Your instructions: From the entries below, please output exactly the lines starting at the one containing "exact Laws.RowMatch.wkey x" and ending at the one containing "unknown depends. -/", both included.

────────────────

theorem family_of_noRow {w : Word} (h : NoRow w) : fieldOp w ∈ ([0x0, 0x8, 0xE, 0xF] : List Nibble) := by
  rcases h with ⟨hop, -⟩ | ⟨hop, -⟩ | ⟨hop, -⟩ | ⟨hop, -⟩ <;> rw [hop] <;> decide

/-! ### Unknown words within each family -/

theorem noRow_of_family0 {w : Word} (hop : fieldOp w = 0x0) : NoRow w ↔ fieldNN w ≠ 0x00 ∧ fieldNN w ≠ 0x0E := by
  simp [NoRow, hop]

theorem noRow_of_family8 {w : Word} (hop : fieldOp w = 0x8) :
    NoRow w ↔ fieldN w ∉ ([0x0, 0x1, 0x2, 0x3, 0x4, 0x5, 0x6, 0x7, 0xE] : List Nibble) := by
  rw [← mem_free_selectors8]
  simp [NoRow, hop]

theorem noRow_of_familyE {w : Word} (hop : fieldOp w = 0xE) : NoRow w ↔ fieldNN w ≠ 0x9E ∧ fieldNN w ≠ 0xA1 := by
  simp [NoRow, hop]

theorem noRow_of_familyF {w : Word} (hop : fieldOp w = 0xF) :
    NoRow w ↔ fieldNN w ∉ ([0x07, 0x0A, 0x15, 0x18, 0x1E, 0x29, 0x33, 0x55, 0x65] : List Byte) := by
  simp [NoRow, hop]

/-- One line of a family's table rejects nothing of its own. -/
theorem ite_ok_eq_error {c : Prop} [Decidable c] {i : Instr} {r : Except Reject Instr} {e : Reject} :
    (if c then .ok i else r) = .error e ↔ ¬ c ∧ r = .error e := by
  split <;> simp [*]

/-- The decoder rejects exactly the words without a row, each under its own name. -/
theorem decodeWord_eq_error (w : Word) (e : Reject) : decodeWord w = .error e ↔ NoRow w ∧ .unknownWord w = e := by
  rcases family_cases w with hop | hop | hop | hop | hop
  · rw [decodeWord_eq_decode0 hop, decode0_eq_table, noRow_of_family0 hop]
    simp only [ite_ok_eq_error, Except.error.injEq, and_assoc]
  · rw [decodeWord_eq_decode8 hop, decode8_eq_table, noRow_of_family8 hop]
    simp only [ite_ok_eq_error, Except.error.injEq, List.mem_cons, List.not_mem_nil, or_false, not_or, and_assoc]
  · rw [decodeWord_eq_decodeE hop, decodeE_eq_table, noRow_of_familyE hop]
    simp only [ite_ok_eq_error, Except.error.injEq, and_assoc]
  · rw [decodeWord_eq_decodeF hop, decodeF_eq_table, noRow_of_familyF hop]
    simp only [ite_ok_eq_error, Except.error.injEq, List.mem_cons, List.not_mem_nil, or_false, not_or, and_assoc]
  · obtain ⟨i, hi, -⟩ := decodeWord_of_plainFamily hop
    have hrow : ¬ NoRow w := fun h => hop (family_of_noRow h)
    simp [hi, hrow]

theorem unknown_iff_noRow (w : Word) : decodeWord w = .error (.unknownWord w) ↔ NoRow w := by
  simp [decodeWord_eq_error]

/-- Settles O5: the words the decoder rejects, family by family. -/
theorem unknownWordsExactly : Obligations.UnknownWordsExactly := unknown_iff_noRow

/-! ### The opcode map -/

/-- The row of every instruction's word: the family of row lemmas as one statement. -/
theorem exists_row (i : Instr) : Laws.RowMatch.Statement i := by
  cases i with
  | cls x => exact Laws.RowMatch.cls x
  | ret x => exact Laws.RowMatch.ret x
  | jp nnn => exact Laws.RowMatch.jp nnn
  | call nnn => exact Laws.RowMatch.call nnn
  | sei x nn => exact Laws.RowMatch.sei x nn
  | snei x nn => exact Laws.RowMatch.snei x nn
  | se x y n => exact Laws.RowMatch.se x y n
  | ldi x nn => exact Laws.RowMatch.ldi x nn
  | addi x nn => exact Laws.RowMatch.addi x nn
  | mov x y => exact Laws.RowMatch.mov x y
  | or x y => exact Laws.RowMatch.or x y
  | and x y => exact Laws.RowMatch.and x y
  | xor x y => exact Laws.RowMatch.xor x y
  | add x y => exact Laws.RowMatch.add x y
  | sub x y => exact Laws.RowMatch.sub x y
  | shr x y => exact Laws.RowMatch.shr x y
  | subn x y => exact Laws.RowMatch.subn x y
  | shl x y => exact Laws.RowMatch.shl x y
  | sne x y n => exact Laws.RowMatch.sne x y n
  | lda nnn => exact Laws.RowMatch.lda nnn
  | jpv nnn => exact Laws.RowMatch.jpv nnn
  | rnd x nn => exact Laws.RowMatch.rnd x nn
  | drw x y n => exact Laws.RowMatch.drw x y n
  | skp x => exact Laws.RowMatch.skp x
  | sknp x => exact Laws.RowMatch.sknp x
  | gdt x => exact Laws.RowMatch.gdt x
  | wkey x => exact Laws.RowMatch.wkey x
  | sdt x => exact Laws.RowMatch.sdt x
  | sst x => exact Laws.RowMatch.sst x
  | adda x => exact Laws.RowMatch.adda x
  | fnt x => exact Laws.RowMatch.fnt x
  | bcd x => exact Laws.RowMatch.bcd x
  | stm x => exact Laws.RowMatch.stm x
  | ldm x => exact Laws.RowMatch.ldm x

/-- Two rows whose patterns agree under both masks are one row. -/
theorem rows_eq_of_compatible : ∀ p ∈ opcodeRows, ∀ q ∈ opcodeRows,
    p.pattern &&& q.mask = q.pattern &&& p.mask → p = q := by decide

/-- No word satisfies two rows: under both masks its bits are those of both patterns. -/
theorem row_unique {w : Word} {p q : OpcodeRow} (hp : p ∈ opcodeRows) (hq : q ∈ opcodeRows)
    (hpw : p.selects w = true) (hqw : q.selects w = true) : p = q := by
  simp only [OpcodeRow.selects, beq_iff_eq] at hpw hqw
  apply rows_eq_of_compatible p hp q hq
  rw [← hpw, ← hqw, BitVec.and_assoc, BitVec.and_assoc, BitVec.and_comm p.mask]

/-- A row that reads the family digit alone is in a family of one instruction, a row that reads `n` in family 0x8, and no
row's pattern is an unknown word. -/
theorem rows_shape : ∀ r ∈ opcodeRows,
    (r.mask = 0xF000 ∧ fieldOp r.pattern ∉ ([0x0, 0x8, 0xE, 0xF] : List Nibble)) ∨
    (r.mask = 0xF00F ∧ fieldOp r.pattern = 0x8 ∧ ¬ NoRow r.pattern) ∨
    (r.mask = 0xF0FF ∧ ¬ NoRow r.pattern) := by
  simp only [NoRow]
  decide

/-- Mask 0xF0FF keeps every field on which a word's being unknown depends. -/
theorem noRow_and_F0FF (w : Word) : NoRow (w &&& 0xF0FF) ↔ NoRow w := by
  have hnn : fieldNN (w &&& 0xF0FF) = fieldNN w := by
    apply BitVec.eq_of_toNat_eq
    rw [Laws.and_F0FF, toNat_fieldNN_nibbles, toNat_fieldNN_digits]
  simp only [NoRow, hnn]
  simp only [Laws.and_F0FF, fieldOp_nibbles, fieldN_nibbles]

/-- Within family 0x8 mask 0xF00F does. -/
theorem noRow_and_F00F {w : Word} (hop : fieldOp w = 0x8) : NoRow (w &&& 0xF00F) ↔ NoRow w := by
  rw [Laws.and_F00F, noRow_of_family8 hop, noRow_of_family8 ((fieldOp_nibbles ..).trans hop), fieldN_nibbles]

/-- A word a row selects is none of the unknown ones: the row reads every field on which that depends. -/
theorem not_noRow_of_selects {w : Word} {r : OpcodeRow} (hr : r ∈ opcodeRows) (h : r.selects w = true) : ¬ NoRow w := by
  obtain ⟨name, mask, pattern⟩ := r
  obtain rfl : w &&& mask = pattern := by simpa [OpcodeRow.selects] using h
  rcases rows_shape _ hr with ⟨rfl, hfam⟩ | ⟨rfl, hfam, hrow⟩ | ⟨rfl, hrow⟩
  · rw [Laws.and_F000, fieldOp_nibbles] at hfam
    exact fun h => hfam (family_of_noRow h)
  · rw [Laws.and_F00F, fieldOp_nibbles] at hfam
    rwa [noRow_and_F00F hfam] at hrow
  · rwa [noRow_and_F0FF] at hrow

/-- Settles O3: a decoded instruction has a row that selects its word, the only one to do so; an unknown word has none. -/
theorem decoderFollowsOpcodeMap : Obligations.DecoderFollowsOpcodeMap := by
  refine ⟨fun w => ?map, fun w p q hp hq hpw hqw => row_unique hp hq hpw hqw⟩
  cases h : decodeWord w with
  | ok i =>
    obtain ⟨r, hr, hname, hsel⟩ := exists_row i
    rw [encodeOfDecode w i h] at hsel
    cases hfind : opcodeRows.find? fun r => r.selects w with
    | none => exact absurd hsel (List.find?_eq_none.mp hfind r hr)
    | some q =>
      have hqw := List.find?_some hfind
      rw [row_unique (List.mem_of_find?_eq_some hfind) hr hqw hsel, Option.map_some, hname]
      rfl
  | error e =>
    obtain ⟨hrow, -⟩ := (decodeWord_eq_error w e).mp h
    rw [List.find?_eq_none.mpr fun r hr hsel => not_noRow_of_selects hr hsel hrow]
    rfl

/-! ### The bytes of an instruction -/

theorem decode_cons_cons (hi lo : Byte) (rest : List Byte) :
    decode (hi :: lo :: rest) = (decodeWord (wordOfBytes hi lo)).map (·, rest) := by
  rw [decode]
  cases decodeWord (wordOfBytes hi lo) <;> rfl

/-- Settles O6: `decode` reads the word of the first two bytes, and word and instruction determine each other. -/
theorem instructionIsTwoBytes : Obligations.InstructionIsTwoBytes := by
  refine ⟨fun i rest => ?forward, fun hi lo rest tail i h => ?back⟩
  case forward =>
    rw [encodeBytes, List.cons_append, List.cons_append, List.nil_append, decode_cons_cons, wordOfBytes_highByte_lowByte,
      decodeOfEncode i]
    rfl
  case back =>
    rw [decode_cons_cons] at h
    cases hw : decodeWord (wordOfBytes hi lo) with
    | error e => rw [hw] at h; cases h
    | ok j =>
      rw [hw] at h
      cases h
      rw [encodeOfDecode _ _ hw, highByte_wordOfBytes, lowByte_wordOfBytes]
      exact ⟨rfl, rfl, rfl⟩

/-- Settles O7: the seven words, decoded. -/
theorem sampleWordsDecode : Obligations.SampleWordsDecode := by
  unfold Obligations.SampleWordsDecode
  decide

end Sys2Proof
end

section
/-! The step (spec/40_flow.md R70): fetch, decode and what a step can do, said once. -/
namespace Sys2Proof.Machine

/-! ### Fetch -/

/-- The wrap of `pc` at 16 bits leaves no trace in an address, which is taken modulo 4096 (spec/20_memory.md R31). -/
theorem toNat_add_one_mod (p : Word) : (p + 1).toNat % 4096 = (p.toNat + 1) % 4096 := by
  rw [BitVec.toNat_add]
  simp only [BitVec.reduceToNat]
  omega

/-- Settles O9: the fetched word is built of the bytes at the two addresses. -/
theorem fetchIsBigEndian : Obligations.FetchIsBigEndian := by
  intro s
  rw [State.fetchWord, highByte_wordOfBytes, lowByte_wordOfBytes, ← toNat_add_one_mod]
  exact ⟨rfl, rfl⟩

/-- The word placed at `pc` is the one fetched, also where its two bytes straddle the end of memory. -/
theorem State.fetchWord_placeWord (s : State) (w : Word) (h : s.mem.wf) : (s.placeWord w).fetchWord = w := by
  have hwf := s.writeByte_wf s.pc.toNat (highByte w) h
  have hdistinct : (s.pc + 1).toNat % Config.memSize ≠ s.pc.toNat % Config.memSize := by
    rw [Config.memSize, toNat_add_one_mod]
    omega
  simp only [State.fetchWord, State.placeWord, State.writeByte_pc, State.readByte_writeByte _ _ _ _ hwf,
    State.readByte_writeByte _ _ _ _ h, if_neg hdistinct, if_true, wordOfBytes_highByte_lowByte]

theorem State.withFetchWord_toNat (s : State) (w : Word) : s.withFetchWord 16 w.toNat = s.placeWord w := by
  rw [State.withFetchWord, placeTableWord, tableWord, Nat.mod_eq_of_lt w.isLt, BitVec.ofNat_toNat, BitVec.setWidth_eq]

/-! ### What a step does -/

theorem step_of_decode {s : State} {i : Instr} (h : decodeWord s.fetchWord = .ok i) : step s = exec i s.advance := by
  rw [step, cycle, execWord, h]

theorem step_of_unknown {s : State} (h : decodeWord s.fetchWord = .error (.unknownWord s.fetchWord)) :
    step s = .next (s.advance.raiseDiag .unknownInstruction s.fetchWord) := by
  rw [step, cycle, execWord, h]

/-- The fetched word is unknown or an instruction, which has that word. -/
theorem State.fetched_cases (s : State) : decodeWord s.fetchWord = .error (.unknownWord s.fetchWord) ∨
    ∃ i, decodeWord s.fetchWord = .ok i ∧ encode i = s.fetchWord := by
  cases h : decodeWord s.fetchWord with
  | error e => exact .inl (((decodeWord_eq_error _ e).mp h).2 ▸ rfl)
  | ok i => exact .inr ⟨i, rfl, encodeOfDecode _ _ h⟩

/-- What a step can do: report an unknown word, or run the instruction fetched, on the advanced state. -/
theorem step_cases {s t : State} (h : step s = .next t) :
    (decodeWord s.fetchWord = .error (.unknownWord s.fetchWord) ∧
      t = s.advance.raiseDiag .unknownInstruction s.fetchWord) ∨
    ∃ i, decodeWord s.fetchWord = .ok i ∧ encode i = s.fetchWord ∧ exec i s.advance = .next t := by
  rcases s.fetched_cases with hw | ⟨i, hi, hw⟩
  · rw [step_of_unknown hw] at h
    cases h
    exact .inl ⟨hw, rfl⟩
  · rw [step_of_decode hi] at h
    exact .inr ⟨i, hi, hw, h⟩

────────────────

Solution to this task:
  | wkey x => exact Laws.RowMatch.wkey x
  | sdt x => exact Laws.RowMatch.sdt x
  | sst x => exact Laws.RowMatch.sst x
  | adda x => exact Laws.RowMatch.adda x
  | fnt x => exact Laws.RowMatch.fnt x
  | bcd x => exact Laws.RowMatch.bcd x
  | stm x => exact Laws.RowMatch.stm x
  | ldm x => exact Laws.RowMatch.ldm x

/-- Two rows whose patterns agree under both masks are one row. -/
theorem rows_eq_of_compatible : ∀ p ∈ opcodeRows, ∀ q ∈ opcodeRows,
    p.pattern &&& q.mask = q.pattern &&& p.mask → p = q := by decide

/-- No word satisfies two rows: under both masks its bits are those of both patterns. -/
theorem row_unique {w : Word} {p q : OpcodeRow} (hp : p ∈ opcodeRows) (hq : q ∈ opcodeRows)
    (hpw : p.selects w = true) (hqw : q.selects w = true) : p = q := by
  simp only [OpcodeRow.selects, beq_iff_eq] at hpw hqw
  apply rows_eq_of_compatible p hp q hq
  rw [← hpw, ← hqw, BitVec.and_assoc, BitVec.and_assoc, BitVec.and_comm p.mask]

/-- A row that reads the family digit alone is in a family of one instruction, a row that reads `n` in family 0x8, and no
row's pattern is an unknown word. -/
theorem rows_shape : ∀ r ∈ opcodeRows,
    (r.mask = 0xF000 ∧ fieldOp r.pattern ∉ ([0x0, 0x8, 0xE, 0xF] : List Nibble)) ∨
    (r.mask = 0xF00F ∧ fieldOp r.pattern = 0x8 ∧ ¬ NoRow r.pattern) ∨
    (r.mask = 0xF0FF ∧ ¬ NoRow r.pattern) := by
  simp only [NoRow]
  decide

/-- Mask 0xF0FF keeps every field on which a word's being unknown depends. -/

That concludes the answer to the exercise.